Per Pascal infatti: “democrazia: non essendosi potuto fare in modo che quel che è giusto fosse forte, si è fatto in modo che quel che è forte fosse giusto”.
Lasciando lo scettro dell’antipolitica avanzante a coloro che magari, fino all’altro ieri, osannavano invece i partiti nella speranza di un potenziale beneficio (l’astensione sarebbe sì un’assenza di potere politico, ma nell’incapacità di sistemare gli amici degli amici), proveremo qui ad allargare un po’ il campo di gioco, convinti che sia più facile raccontare il popolo “liberato” piuttosto che il suo “liberatore”.
Il Pdl,
qualche merito bisognerà pur riconoscerglielo, non è un partito. Un partito,
essendo una parte che si arroga il diritto di legiferare per la totalità del
popolo è, a ben vedere, già una tangibile rappresentazione antidemocratica…

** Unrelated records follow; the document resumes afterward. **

-- ==== Sys2Proof/Laws/Issue.lean ====
section
/-! SUPPORT. What the issue of a bundle with one slot does, said once: an operation, a control operation, a beat, or a slot whose guard
reads false. -/

namespace Sys2Proof.Machine

/-- The slot that a lone move takes (R21, R22). -/
def slotOf (d : BitVec 10) : Nat := if busOf d then 0 else 4

/-- The value that a trigger receives. -/
def State.operand (st : State) (c k : Nat) (s d : BitVec 10) : LVal :=
  (st.env c k 0).source (trigClass ((d.toNat - 0x200) / 16)) s

theorem State.actor_eq {st : State} {c k : Nat} (h : st.turn = .ctx c k) : st.actor = (c, k) := by
  simp [State.actor, h]

/-- The bursts of a lone move (R86). -/
def State.loneBursts (st : State) (c k : Nat) (s d : BitVec 10) : List (Nat × Bool × Nat) :=
  if 0x200 ≤ d.toNat ∧ (trigUnit d = 6 ∨ trigUnit d = 7) ∧ (d.toNat % 16 = 9 ∨ d.toNat % 16 = 10) then
    [(trigUnit d, d.toNat % 16 == 10, (burstRun (trigUnit d) { st.env c k 0 with dsts := [d] } (st.operand c k s d)).2)]
  else []

/-- The obase and olimit that a lone sbase sets (R88). -/
def State.loneSbase (st : State) (c k : Nat) (s d : BitVec 10) : Option (BitVec 64 × BitVec 32) :=
  if d = 0x355#10 then some (({ st.env c k 0 with dsts := [d] } : Env).sbaseOf (st.operand c k s d)) else none

/-- The environment in which the operation of a lone move acts, from slot `n`. -/
def State.lone (st : State) (c k n : Nat) (s d : BitVec 10) : Env :=
  { st.env c k n with dsts := [d], bursts := st.loneBursts c k s d, sbase := st.loneSbase c k s d }

/-- A move whose operation is no burst acts without one. -/
theorem loneBursts_nil (st : State) (c k : Nat) (s d : BitVec 10) (h : trigUnit d ≠ 6 ∧ trigUnit d ≠ 7) :
    st.loneBursts c k s d = [] := by
  simp [State.loneBursts, h.1, h.2]

/-- A bundle without a burst or an sbase stops no burst. -/
theorem Env.breaksBurst_nil (e : Env) (hb : e.bursts = []) (hs : e.sbase = none) : e.breaksBurst = false := by
  simp [Env.breaksBurst, hb, hs]

/-- A bundle without an access takes no room of a burst. -/
theorem Env.crowds_nil (e : Env) : e.crowds [] = false := by
  simp [Env.crowds]

/-- A bundle no slot of which does anything stops no burst. -/
theorem moved_breaks (e : Env) (b : Bundle) (h : e.enabled b = []) : (e.moved b).breaksBurst = false :=
  Env.breaksBurst_nil _ (by simp [Env.moved, h]) (by simp [Env.moved, h])

/-- A lone move whose operation is neither a burst nor sbase stops none. -/
theorem lone_breaks (st : State) (c k n : Nat) (s d : BitVec 10) (h : trigUnit d ≠ 6 ∧ trigUnit d ≠ 7) (hd : d ≠ 0x355#10) :
    (st.lone c k n s d).breaksBurst = false :=
  Env.breaksBurst_nil _ (loneBursts_nil st c k s d h) (by simp [State.lone, State.loneSbase, hd])

/-- The buses read nothing of an environment that the bundle's own moves write, nor of its slot. -/
theorem Env.scalar_rest (e : Env) (r : Regs) (m : Nat) (bs : List (Nat × Bool × Nat)) (ds : List (BitVec 10))
    (sb : Option (BitVec 64 × BitVec 32)) (n : BitVec 10) :
    ({ e with r := r, slot := m, bursts := bs, dsts := ds, sbase := sb } : Env).scalar n = e.scalar n := by
  have h : ({ e with r := r, slot := m, bursts := bs, dsts := ds, sbase := sb } : Env).tainted n = e.tainted n := rfl
  simp only [Env.scalar, h]
theorem Env.vector_rest (e : Env) (r : Regs) (m : Nat) (bs : List (Nat × Bool × Nat)) (ds : List (BitVec 10))
    (sb : Option (BitVec 64 × BitVec 32)) (n : BitVec 10) :
    ({ e with r := r, slot := m, bursts := bs, dsts := ds, sbase := sb } : Env).vector n = e.vector n := by
  have h : ({ e with r := r, slot := m, bursts := bs, dsts := ds, sbase := sb } : Env).tainted n = e.tainted n := rfl
  unfold Env.vector
  rw [h, Env.scalar_rest]

/-- The buses of a lone move are those of its bundle. -/
theorem lone_scalar (st : State) (c k m : Nat) (s d n : BitVec 10) : (st.lone c k m s d).scalar n = (st.env c k 0).scalar n :=
  Env.scalar_rest (st.env c k 0) (st.ctx c k).regs m (st.loneBursts c k s d) [d] (st.loneSbase c k s d) n
theorem lone_vector (st : State) (c k m : Nat) (s d n : BitVec 10) : (st.lone c k m s d).vector n = (st.env c k 0).vector n :=
  Env.vector_rest (st.env c k 0) (st.ctx c k).regs m (st.loneBursts c k s d) [d] (st.loneSbase c k s d) n

theorem bundleEnv_eq (st : State) (c k : Nat) (b : Bundle) (hc : b.ck = false) (hl : b.limm = 0) :
    bundleEnv st c k b = st.env c k 0 := by
  simp [bundleEnv, State.env, hc, hl]

theorem preTrap_none {st : State} {c k : Nat} (b : Bundle) (hi : st.Issues c k) (hb : b.bad = 0) :
    (st.env c k 0).preTrap b = none := by
  obtain ⟨-, -, h3, -, h5, -, -, -⟩ := hi
  simp only [Env.preTrap, State.env, h3, h5, hb, ne_eq, not_true, if_false, Bool.false_eq_true]

theorem dueTrap_none {st : State} {c k : Nat} (hi : st.Issues c k) : (st.env c k 0).dueTrap = none := by
  simp [Env.dueTrap, State.env, hi.2.2.2.1]

theorem Ctx.dropLoops_regBad (y : Ctx) : y.dropLoops.regBad = y.regBad := by
  unfold Ctx.dropLoops
  split <;> rfl

theorem afterFlow_region (y : Ctx) (pc : BitVec 13) (f : Flow) : (afterFlow y pc f none).region = y.region := rfl

theorem afterFlow_regBad (y : Ctx) (pc : BitVec 13) (f : Flow) : (afterFlow y pc f none).regBad = y.regBad := rfl

theorem Ctx.charged_regBad (y : Ctx) : y.charged.regBad = y.regBad := rfl

/-- A bundle that commits by its fall or by its flow, with no region open and no return from a trap. -/
theorem commits_eq {st : State} {c k : Nat} (b : Bundle) (s1 : State) (f : Flow) (hi : st.Issues c k)
    (hregion : (s1.ctx c k).region.isOpen = false) (hbad : (s1.ctx c k).regBad = [])
    (hret : (st.env c k 0).returns b = none)
    (hctl : ∀ x, (st.env c k 0).ctl b = some x → x.soft = none) :
    (st.env c k 0).commits b s1 f = st.issued s1 c k b.word ((st.env c k 0).units b) ((st.env c k 0).carrel b) f := by
  have hfin : (st.env c k 0).finish b s1 f = (s1.ctx c k).stepped (st.ctx c k).pc f := by
    have h1 : (afterFlow (s1.ctx c k) (st.ctx c k).pc f none).region.isOpen = false := hregion
    have h3 : ((afterFlow (s1.ctx c k) (st.ctx c k).pc f none).charged.dropLoops).regBad = [] := by
      rw [Ctx.dropLoops_regBad]; exact hbad
    simp only [Env.finish, hret]
    simp only [State.env, Env.sign, h1, Env.mend, Bool.not_false, if_true, h3, List.isEmpty_nil]
    rfl
  have hopen : (st.ctx c k).region.isOpen = false := hi.2.2.2.2.2.2.1
  have key : (commit st c ((s1.setCtx c k ((s1.ctx c k).stepped (st.ctx c k).pc f)).setCore c
      (((s1.setCtx c k ((s1.ctx c k).stepped (st.ctx c k).pc f)).core c).chose k (st.ctx c k).timed
        (decide (((s1.setCtx c k ((s1.ctx c k).stepped (st.ctx c k).pc f)).ctx c k).yieldFor = st.clock + 1)) b.word
        ((st.env c k 0).units b) ((st.env c k 0).carrel b)))).spent c k =
      st.issued s1 c k b.word ((st.env c k 0).units b) ((st.env c k 0).carrel b) f := by
    simp [commit, State.spent, State.issued]
  simp only [Env.commits, hfin]
  change (match (st.env c k 0).ctl b with | some x => _ | none => _) = _
  simp only [State.env] at key hctl ⊢
  split
  · rename_i x hx
    have hs := hctl x (by simpa using hx)
    simp only [hopen, Bool.and_false, hs]
    simpa using key
  · simpa using key

theorem act_unfold (e : Env) (b : Bundle) (h : e.y.regBad = []) : e.act b =
    Except.bind ((e.moved b).regionCheck b) fun _ =>
      Except.bind ((e.moved b).step4 (e.enabled b) (e.s.setCtx e.c e.k { e.y with regs := e.step3 (e.enabled b) })) fun s =>
        (e.moved b).step5 b s := by
  have hg : (e.moved b).guardBad b = none := by
    have : (e.moved b).y.regBad = [] := h
    simp [Env.guardBad, this]
  unfold Env.act
  simp only [hg]
  rfl

/-- Steps 3 to 5 of a bundle without a region; `e` is its environment after its moves, and `s0` the state with their registers. -/
theorem act_eq {st s0 s1 s2 : State} {c k : Nat} {f : Flow} (b : Bundle) (e : Env) (hi : st.Issues c k) (hck : b.ck = false)
    (hm : (st.env c k 0).moved b = e)
    (h3 : st.setCtx c k { st.ctx c k with regs := (st.env c k 0).step3 ((st.env c k 0).enabled b) } = s0)
    (h4 : e.step4 ((st.env c k 0).enabled b) s0 = .ok s1)
    (h5 : e.step5 b s1 = .ok (s2, f)) : (st.env c k 0).act b = .ok (s2, f) := by
  obtain ⟨-, -, -, -, -, h6, h7, -⟩ := hi
  have e1 : e.regionCheck b = .ok () := by
    rw [← hm]
    simp only [Env.regionCheck, Env.moved, State.env, hck, h7, Bool.false_and, trapIf]
    rfl
  rw [act_unfold _ _ h6, hm, e1]
  change Except.bind (e.step4 ((st.env c k 0).enabled b)
    (st.setCtx c k { st.ctx c k with regs := (st.env c k 0).step3 ((st.env c k 0).enabled b) })) (fun s => e.step5 b s) = _
  rw [h3, h4]
  exact h5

infatti si ritorna, coerentemente alla propria mission "aziendale", a Forza Italia.
Una fazione politica quindi, come ogni pezzo che si propone l'obiettivo d’essere un
“tutto”, è in definitiva esclusivamente abnegazione. Una rinuncia di sé, i più
bravi direbbero per spirito di servizio o per generosità, in virtù di un ideale
superiore, in favore di un’umanità che trascenda la singolarità. In definitiva,
l’impegno di un disimpegno che vuol prendere “parte” alla gestione della polis
per non scoprirsi infine incapace di gestire anzitutto sé stesso. L’uomo
politico di ogni risma preferisce quindi credere, per conservarsi in
quell’unico ruolo che ha saputo ritagliarsi, che sia più semplice cambiare il
mondo piuttosto che intervenire direttamente su sé stessi.
Quell'omnibus mondano non può che essere allora quello democratico, ove per ottenere il potere
bisogna fare i conti col popolo sovrano, per dirla con Mirabeau: “il popolo
è la sorgente di ogni potere”. In tal caso il compianto Pdl, più di tutti,
è riuscito suo malgrado a smascherare, per ridicolo, il diffuso pregiudizio
posto alla base di ogni collettività. E’ riuscito insomma a far passare l’idea,
quasi fosse una normale abitudine, che il potere, traslando ancora il motto di
Mirabeau, non risieda nel popolo, bensì nella capacità del capo tribù
d’intercettarne gli umori e i bisogni, le aspettative e le illusioni.
Ogni
partito pare quindi essere, in estrema sintesi, la stessa quintessenza della
democrazia: pagare qualcuno perché ci comandi nel nome di noi stessi, del
popolo o del bene comune, come sentenziò Necker pochi anni dopo la
Rivoluzione francese: “dovrebbe lasciare stupiti gli uomini capaci di
riflessione”.
Detto
alla spicciolata, libertà significa semplicemente che si vuol credere ad un deus
ex machina onnipotente e provvidenziale che sollevi il popolo dalle proprie
responsabilità (il cittadino, come le cronache ci raccontano, sembra non riuscire
a far altro che chiedere risposte preconfezionate allo Stato, a nessuno di loro
passa nemmeno per la testa di cominciare, faticosamente, a darsele da sé quelle
benedette sentenze). Come affermava infatti Bernard Shaw: “la libertà
significa responsabilità: ecco perché molti la temono”. Ma la libertà per
un “popolo” siffatto si riduce semplicemente ad una “patata bollente” da passare
alla svelta a qualcun altro.
Sostenere
colui che può di rimando sostentare il proprio tornaconto singolare, sceglierlo
democraticamente in ragione di una presupposta virtù nobilitante, quella della res
publica - non è questo, in fondo, l’autentico camuffamento di un egoismo
straccione che non sa cosa farsene del proprio ego, non riuscendo a sbrigarsela
con sé stesso? –
Berlusconi,
in tal senso, è assolutamente un “buon partito”!